Credit note - What is a credit note?
A credit note (also known as credit memo) is issued to indicate a return of funds in the event of an invoice error, incorrect or damaged products, purchase cancellation, or otherwise specified circumstance.
Create and send a customised, professional credit note to your customer in just a few clicks. Try Debitoor invoice software free for 7 days.
If you return goods to a supplier, or if a customer returns goods to you, for either full or partial credit, a credit note must be issued so that you and your customer can process it and make the according adjustments in your books.
A credit note is a document issued to record in your accounts that a particular amount was returned to the customer for a paid (or partially paid) invoice. It is also sent to your customer to indicate the cancellation of the payment in the original invoice.
This amount can also be used to offset future purchases from the same customer, for example, if a new order is placed with necessary corrections.
You can issue as many credit notes as you like according to the same invoice, as long as you do not exceed the total invoice amount.
When to issue a credit note
There are two types of credit notes:
- Those issued for outgoing payments
- Those issued for incoming payments
In other words, a credit note can be received or issued by a business. For small business owners, both types are common.
There are several situations in which a credit note should be issued. Some common cases when to issue a credit note are the following:
- If you receive goods from a supplier that must be returned due to damage, or fault - or simply do not meet the buyers specifications
- Correcting any invoice mistakes (e.g. invoice amount overstated)

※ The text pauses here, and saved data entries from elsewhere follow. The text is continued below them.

/-- The transient canvas of a SEND (08 R270): the lowest FREE entry of the range becomes VALID. -/
def State.transientTake (s : State) (q id n : Nat) (e : Octet) : Option State :=
  let base := s.rd F.mtcCfg_RNDV_BASE
  match (List.range (max 1 (s.rd F.mtcCfg_RNDV_COUNT))).find? fun k => s.rd (F.cvs_STATE (base + k)) == 0 with
  | none => none
  | some k =>
    let i := base + k
    let tag := (s.rd (F.cvs_KEYTAG i) + 1) % 4096
    let s := (((s.set (.cvs i 0) 0).wr (F.cvs_STATE i) 1).wr (F.cvs_RREAD i) 1).wr (F.cvs_KEYTAG i) tag
    let s := (s.wr (F.cvs_TENANT i) (s.rd (F.conn_TENANT n))).wr (F.cvs_FUNC i) (s.qFunc q)
    let s := (s.wr (F.cvs_DEVMEM i) (e.get W.devmem)).set (.cvs i 1) e.w2
    let s := s.wr (F.cvs_LENGTH i) (max 1 (e.get W.len))
    let s := s.setMtch fun m => { m with trans := m.trans ++ [{ canvas := i, conn := n, owner := (q, id), len := e.get W.len }] }
    some s.rndvSync

end Sys2Proof.Machine
end

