-- ==== Sys2Proof/Machine/EngOps.lean ====
section
/-! DEFINITION. Operations of engine contexts (05, 06): targeted events, reports, the end of an activation, traps,
halts, resets, dispatch, and the addresses of an engine. -/

namespace Sys2Proof.Machine

/-! ## Names -/

/-- The engine of a context. -/
def ctxEng (c : Nat) : Nat := c / 8


/-- The warden context: context 0 of engine 16 of island 0 (06 R205). -/
def wardenCtx : Nat := 128

/-- The privilege level of a context: 0 User, 2 Provider, 3 Firmware. -/
def State.ctxLevel (s : State) (c : Nat) : Nat := s.rd (F.ctxCfg_LEVEL c)

/-- A User context. -/
def State.isUser (s : State) (c : Nat) : Bool := s.ctxLevel c == 0

/-- A write of a general register; g0 discards it (05 R141). -/
def State.setG (s : State) (c : Nat) (d : Nat) (v : Word) : State := if d = 0 then s else s.set (.g c d) v

/-- A read of a general register; g0 reads as zero. -/
def State.getG (s : State) (c : Nat) (a : Nat) : Word := if a = 0 then 0 else s.get (.g c a)

/-- The pc of a context. -/
def State.pcOf (s : State) (c : Nat) : Nat := s.rd (F.pc_PC c)

/-! ## Targeted events (06 R195, R199) -/

/-- A targeted event joins the context's pending set; a 33rd is discarded and counted. -/
def State.postTargeted (s : State) (c : Nat) (e : Event) : State :=
  if 32 ≤ (s.ctx c).targeted.length then
    (s.count (F.engStat_EVLOST (ctxEng c))).setCtx c fun x => { x with lostEv := x.lostEv + 1 }
  else s.setCtx c fun x => { x with targeted := x.targeted ++ [{ e with time := BitVec.ofNat 64 s.tim }] }

/-- The EVENTS_LOST event once the pending set has room. -/
def State.eventsLost (s : State) (c : Nat) : State :=
  let n := (s.ctx c).lostEv
  if n = 0 ∨ 32 ≤ (s.ctx c).targeted.length then s
  else
    (s.setCtx c fun x => { x with lostEv := 0 }).postTargeted c
      { entry := 20, cls := 11, arg0 := 3, arg1 := BitVec.ofNat 64 n }

/-! ## Reports and the end of an activation (05 R171, 06 R200) -/

/-- The activation reports the packet, or the LATE event, that it was given; once. -/
def State.ctxReport (s : State) (c : Nat) (r : Report) : State :=
  let x := s.ctx c
  match x.inb with
  | none => s
  | some e =>
    if x.handled then s
    else
      let s := s.setCtx c fun x => { x with handled := true }
      match e.late with
      | some id => s.lateReport id (r == .consumed)
      | none =>
        match e.pkt with
        | some p => if e.onConn then s.connReport e p r else s
        | none => s

/-- An inbound packet that was neither forwarded nor dropped is discarded and counted (05 R171). -/
def State.packetEnd (s : State) (c : Nat) : State :=
  let x := s.ctx c
  match x.inb with
  | some e =>
    if x.handled then s
    else
      let s := if e.inbound then s.count (F.handlerDrop_COUNT (ctxIsl c)) else s
      s.ctxReport c .notPlaced
  | none => s

/-- The activation ends (05 R155, R158, R171, 06 R189). -/
def State.activationEnd (s : State) (c : Nat) : State :=
  let s := s.packetEnd c
  let s := s.setCtx c fun x =>
    { x with act := none, inb := none, keys := [], waitMask := none, stall := .none, outPkt := none, handled := false
             tenant := none }
  (s.wr (F.csr_TRAPPED c) 0).wr (F.ctxCfg_STATE c) XS.idle

/-! ## Halts and traps (05 R156 to R158, 06 R202, R207) -/

/-- The raise argument of a context's source: an internal check of that unit (16 R517). -/
def ctxArg (c : Nat) : RaiseArg := { addr := c, master := (ctxMst c).toNat, atype := 14, unit := c }

/-- WARDEN_LOST when the context is the warden's (06 R207). -/
def State.wardenLost (s : State) (c : Nat) : State :=
  if c = wardenCtx then s.raise Src.WARDEN_LOST (ctxArg c) else s

/-- A context halts and a source is raised. -/
def State.ctxHalt (s : State) (c src : Nat) : State :=
  (((s.wr (F.ctxCfg_STATE c) XS.halted).setCtx c fun x => { x with stall := .none, waitMask := none, passed := none }).raise src
    (ctxArg c)).wardenLost c

/-- The tagged instruction that issues last traps (17 R544); BUDGET traps before an instruction issues. -/
def State.tagTrap (s : State) (c code : Nat) : State :=
  if (s.ctx c).tagging ∧ code ≠ TC.budget then
    s.setCtx c fun x => { x with tags := x.tags.dropLast ++ (x.tags.getLast?.map fun t => { t with trap := code }).toList }
  else s

/-- A trap (05 R158): the error handler is entered with EPC and CAUSE saved, or the context halts on a trap inside
it or without one. -/
def State.trap (s : State) (c code : Nat) (value : Nat) : State :=
  let s := s.tagTrap c code
  if s.on (F.csr_TRAPPED c) then s.ctxHalt c (Src.CTX_DOUBLE_TRAP (ctxIsl c))
  else
    match s.handlerOf c 20 with
    | none => s.ctxHalt c (Src.CTX_DOUBLE_TRAP (ctxIsl c))
    | some h =>
      let s := s.wr (F.csr_EPC c) (s.pcOf c)
      let s := (s.wr (F.csr_VALUE c) (value % 2 ^ 48)).wr (F.csr_CODE c) code
      ((s.wr (F.csr_TRAPPED c) 1).wr (F.csr_REMAINING c) 256).wr (F.pc_PC c) (4 * h)

/-- A context reset (05 R140, 06 R190): every register and CSR at its reset value, IDLE, EN 0, pending events and
timers discarded, semaphores abandoned; brushes in flight finish silently. A request of its L1 that another context of the
engine waits for goes on (13 R446). -/
def State.ctxReset (s : State) (c : Nat) : State :=
  let s := s.packetEnd c
  let s := s.resetRegs fun r => match r with
    | .g k _ => k == c
    | .h k _ => k == c
    | .pc k => k == c
    | .csr k _ => k == c
    | _ => false
  let s := s.setCtx c fun x => { tags := x.tags, brushes := x.brushes.map fun b => { b with quiet := true } }
  let s := (s.wr (F.ctxCfg_EN c) 0).wr (F.ctxCfg_STATE c) XS.idle
  let mine (m : Mst) : Bool := m == ctxMst c || m == ctxMst c + 0x1000
  let shared (r : CohReq) : Bool := s.ctxs.any fun x => x.1 / 8 == ctxEng c && x.1 != c && x.2.stall == .line r.line
  ((s.semAbandon mine).cohCancel fun r => mine r.req && !shared r).wardenLost c

/-! ## Dispatch (05 R142, R155, R159, 06 R195, R198) -/

/-- The event descriptor word h8. -/
def Event.h8 (e : Event) : Word :=
  let ten := if e.kind = 15 ∧ e.entry ≠ 15 then 0 else e.tenant
  BitVec.ofNat 64 (e.entry % 256 * 2 ^ 56 + e.cls % 16 * 2 ^ 52 + e.kind % 16 * 2 ^ 48 + ten % 4096 * 2 ^ 36
    + e.polmark.toNat * 2 ^ 20 + e.key % 2 ^ 20)

/-- The event as it stands at dispatch: a doorbell reports the index now (06 R196), a notice the state now (07
R234). -/
def State.atDispatch (s : State) (e : Event) : State × Event :=
  if e.entry = 16 then (s, { e with arg1 := BitVec.ofNat 64 (s.rd (F.qctx_PI e.key)) })
  else if e.entry = 9 then
    (s.setCx e.key fun c => { c with note9 := false },
     { e with arg0 := BitVec.ofNat 64 e.key
              arg1 := BitVec.ofNat 64 (s.rd (F.conn_RTXCUM e.key) * 2 ^ 32 + s.rd (F.conn_TXCUM e.key)) })
  else if e.entry = 10 then
    match (s.cx e.key).note10 with
    | some (r, q, st) =>
      (s.setCx e.key fun c => { c with note10 := none },
       { e with arg0 := BitVec.ofNat 64 (r % 256 * 2 ^ 32 + e.key), arg1 := BitVec.ofNat 64 (q % 2 ^ 32), arg2 := BitVec.ofNat 64 st })
    | none => (s, e)
  else (s, e)

/-- The window is loaded: h8 to h15 always, h0 to h7 for a packet event (05 R142, 06 R198). -/
def State.loadWindow (s : State) (c : Nat) (e : Event) : State :=
  let s := (((s.set (.h c 8) e.h8).set (.h c 9) e.time).set (.h c 10) e.arg0).set (.h c 11) e.arg1
  let s := (((s.set (.h c 12) e.arg2).set (.h c 13) 0).set (.h c 14) 0).set (.h c 15) 0
  match e.pkt with
  | some p => (List.range 8).foldl (fun t i => t.set (.h c i) (p.hdr.word i)) s
  | none => s

/-- The context takes an event: what it must report and the key it holds. -/
def Ctx.take (x : Ctx) (e : Event) : Ctx :=
  let new := e.inbound || e.late.isSome
  { x with
    act := some e, inb := if new then some e else x.inb, handled := if new then false else x.handled
    keys := if e.kind < 4 then (e.kind, e.key) :: x.keys else x.keys, waitMask := none
    tenant := if e.kind < 4 ∨ e.entry = 15 then some e.tenant else x.tenant }

/-- A packet that a WAITING context has not handled when it resumes for another one is discarded as at done (05 R171): DESIGN CHOICE
(notes/assumptions/73.md). A context takes an event: an IDLE one starts an activation at the handler, a WAITING one resumes with the
class number in its wait's destination. REMAINING is set to the LIMIT of that moment, also one written since the activation
began: DESIGN CHOICE, 05 R161 speaks of the next activation, R155 and R159 of LIMIT (notes/assumptions/65.md). -/
def State.giveEvent (s : State) (c : Nat) (e : Event) : State :=
  let (s, e) := s.atDispatch e
  let s := if e.kind < 4 then s.tally (ctxIsl c) 0x0F else s
  match (s.ctx c).waitMask with
  | some (_, d) =>
    let s := if e.inbound || e.late.isSome then s.packetEnd c else s
    let s := (s.loadWindow c e).setCtx c fun x => x.take e
    let s := s.wr (F.csr_REMAINING c) (s.rd (F.csr_LIMIT c))
    (s.setG c d (BitVec.ofNat 64 e.cls)).wr (F.ctxCfg_STATE c) XS.running
  | none =>
    let s := (s.loadWindow c e).setCtx c fun x => { x.take e with issued := 0, stall := .none }
    let s := s.wr (F.csr_REMAINING c) (s.rd (F.csr_LIMIT c))
    let s := s.wr (F.pc_PC c) (4 * (s.handlerOf c e.entry).getD 0)
    (s.tally (ctxIsl c) 0x03).wr (F.ctxCfg_STATE c) XS.running

/-- The context is IDLE and free to take an event of a class and entry for a tenant. -/
def State.ctxFree (s : State) (c : Nat) (e : Event) : Bool :=
  s.ctxState c == XS.idle && s.ctxTakes c e.cls e.entry e.tenant

/-- The context waits for the class. -/
def State.ctxWaits (s : State) (c cls : Nat) : Bool :=
  s.ctxState c == XS.waiting && (match (s.ctx c).waitMask with | some (m, _) => m / 2 ^ cls % 2 == 1 | none => false)

/-- The context takes a targeted event now (06 R195 step 1). -/
def State.ctxTargets (s : State) (c : Nat) (e : Event) : Bool :=
  s.ctxWaits c e.cls
    || (s.ctxState c == XS.idle && s.on (F.ctxCfg_EN c) && s.rd (F.csr_MASK c) / 2 ^ e.cls % 2 == 1
        && (s.handlerOf c e.entry).isSome)

/-! ## The ends of stalls (05 R165, R169, 10 R351) -/

/-- A packet that a context hands over still waits for room. -/
def State.carries (s : State) (id : Nat) : Bool :=
  (s.route.held ++ s.route.flagged).any (fun h => h.sender == some id)
    || s.conns.any fun c => c.2.wait.any fun w => w.sender == some id

/-- What a context stalls for has come. -/
def State.stallOver (s : State) (x : Ctx) : Bool :=
  match x.stall with
  | .brushes => decide (x.brushes.length < 16)
  | .drained => !s.draining
  | .room _ id => !s.carries id
  | _ => false

/-- A context whose stall is over goes on: it issues again, or its pkt.send or pkt.fwd returns OK. -/
def State.stallEnd (s : State) (c : Nat) : State :=
  match (s.ctx c).stall with
  | .room d _ =>
    ((s.setCtx c fun x => { x with stall := .none }).setG c d (unitWord 0 US.ok)).wr (F.pc_PC c) (s.pcOf c + 4)
  | _ => s.setCtx c fun x => { x with stall := .none }

/-- Every context whose stall is over goes on. -/
def State.stallSync (s : State) : State :=
  s.ctxs.foldl (fun t c => if s.stallOver c.2 then t.stallEnd c.1 else t) s

/-! ## Addresses (05 R148, R149, 06 R203, R204) -/

/-- Where an engine address leads; a denial by the gate names the gate address. -/
inductive EngAddr where
  | pal (key : Nat)
  | dev (off : Nat)
  | bad
  | denied (gate : Option Nat)
  deriving DecidableEq, Repr

/-- The palette address of a User context is relative to its region (06 R203). -/
def State.palAddr (s : State) (c a n : Nat) : EngAddr :=
  let e := ctxEng c
  if s.isUser c then
    if a + n ≤ s.rd (F.ctxCfg_PAL_UNITS c) * 256 then .pal (65536 * e + s.rd (F.ctxCfg_PAL_BASE c) * 256 + a) else .denied none
  else if a + n ≤ 65536 then .pal (65536 * e + a)
  else .bad

/-- An address of the engine address map, for an access of `n` bytes. An access that has been checked and waited for its line
keeps its verdict (15 R490). -/
def State.engAddr (s : State) (c a n : Nat) (k : AccKind) : EngAddr :=
  if a < 65536 then s.palAddr c a n
  else if 0x1000000000000 ≤ a ∧ a ≤ 0x10003FFFFFFFF then
    let off := a - 0x1000000000000
    let passed := (s.ctx c).passed.isSome
    if !backed off n then .bad
    else if !passed && s.isUser c && !s.inAlloc (s.rd (F.ctxCfg_TENANT c)) off n then .denied none
    else if passed || s.gateOk (ctxMst c) off n k then .dev off
    else .denied (some off)
  else .bad

/-- The bytes of a palette range. -/
def State.palRead (s : State) (key n : Nat) : List Byte := s.pal.readBytes key n

/-- A palette range is written; its words are whole again. -/
def State.palWrite (s : State) (key : Nat) (bs : List Byte) : State :=
  { s with pal := s.pal.writeBytes key bs
           palPoison := (List.range ((bs.length + key % 8 + 7) / 8)).foldl (fun m i => m.del (key / 8 + i)) s.palPoison
           palEcc := (List.range ((bs.length + key % 8 + 7) / 8)).foldl (fun m i => m.del (key / 8 + i)) s.palEcc }

/-- A palette range has a word with one bit in error. -/
def State.palFlawed (s : State) (key n : Nat) : Bool :=
  (List.range ((n + key % 8 + 7) / 8)).any fun i => (s.palEcc.find (key / 8 + i)).isSome

/-- Words of a palette range with one bit in error are corrected as they are read (16 R511). -/
def State.palCheck (s : State) (key n : Nat) : State :=
  ((List.range ((n + key % 8 + 7) / 8)).map (key / 8 + ·)).foldl
    (fun t w =>
      if (t.palEcc.find w).isSome then
        ({ t with palEcc := t.palEcc.del w } : State).raise (Src.PAL_ECC_CORR (w / 8192 / 17)) { addr := w, atype := 14 }
      else t) s

/-- A word of a palette range is uncorrectable. -/
def State.palBad (s : State) (key n : Nat) : Bool :=
  (List.range ((n + key % 8 + 7) / 8)).any fun i => (s.palPoison.find (key / 8 + i)).isSome

/-- Uncorrectable words of a palette range are found by `who`, a context or none: each other context whose region holds one is
told PALETTE_UNCORR, with the address as it names it (06 R199, DEDUCED, notes/assumptions/49.md), and the engine has met an
error (16 R533). -/
def State.palFound (s : State) (key n : Nat) (who : Option Nat) : State :=
  let e := key / 65536
  let words := ((List.range ((n + key % 8 + 7) / 8)).map (key / 8 + ·)).filter fun w => (s.palPoison.find w).isSome
  ((List.range 8).map (8 * e + ·)).foldl
    (fun t c =>
      let lo := 65536 * e + s.rd (F.ctxCfg_PAL_BASE c) * 256
      match words.find? fun w => decide (lo ≤ 8 * w ∧ 8 * w < lo + s.rd (F.ctxCfg_PAL_UNITS c) * 256) with
      | some w =>
        if who = some c then t
        else t.postTargeted c
          { entry := 20, cls := 11, arg0 := 2, arg1 := BitVec.ofNat 64 (8 * w - (if s.isUser c then lo else 65536 * e)) }
      | none => t) (s.engError e)

/-- Words of a descriptor in the palette. -/
def State.palWord (s : State) (key i : Nat) : Word := wordOfBytes (s.palRead (key + 8 * i) 8)

end Sys2Proof.Machine
end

- Correct discount rate is not applied to invoice
- Goods damaged within the warranty period
- Cancel out any awaiting payments on invoices
In these cases, the original invoice can be cancelled with the issuance of a credit note, and thereafter a corrected invoice can be issued. If you intend to buy more from that supplier, the amount specified can be offset against future purchases or you may request a refund of your payment.
Credit note example
The process of issuing a credit note for an invoice is fairly straightfoward. Typically, credit notes should be sent to the customer for which they are issued, as well as retained by the issuing business.
Company X purchases £65 of products from Company Y. Company X contacts Y to inform them that there is an error on the invoice so the order cannot be completed.
Company Y issues a credit note on the original invoice and sends it to X, cancelling the invoice and recording the amount stated (£65) as positive under accounts payable. Company X can then use the £65 stated in the credit note towards future orders, or request a refund.
Credit notes in accounting
In traditional accounting practices, credit notes would be entered as a credit in the sales book for that particular customer (crediting their account for the specified amount).
In double-entry bookkeeping systems, the credit note would be entered as a debit under revenues, and a credit under accounts receivable. Each credit note should be recorded, and updated in the appropriate accounts to match the balance (such as stock, in the case of returned products).
Credit Notes in Debitoor
Thankfully, online invoicing and accounting software like Debitoor remove the necessity to ensure that each credit note is marked down in your books accordingly. A credit note is automatically linked to the invoice for which it is created, has its own unique number, and is reflected in the amount due for the invoice.
As mentioned above, with Debitoor you can raise a credit note based on the original invoice, but you can also create a credit note without the original invoice if required.
In Debitoor, credit notes have their own tab and numbering system to easily distinguish them from invoices. They can also be customised like your invoices to create unique and professional documents.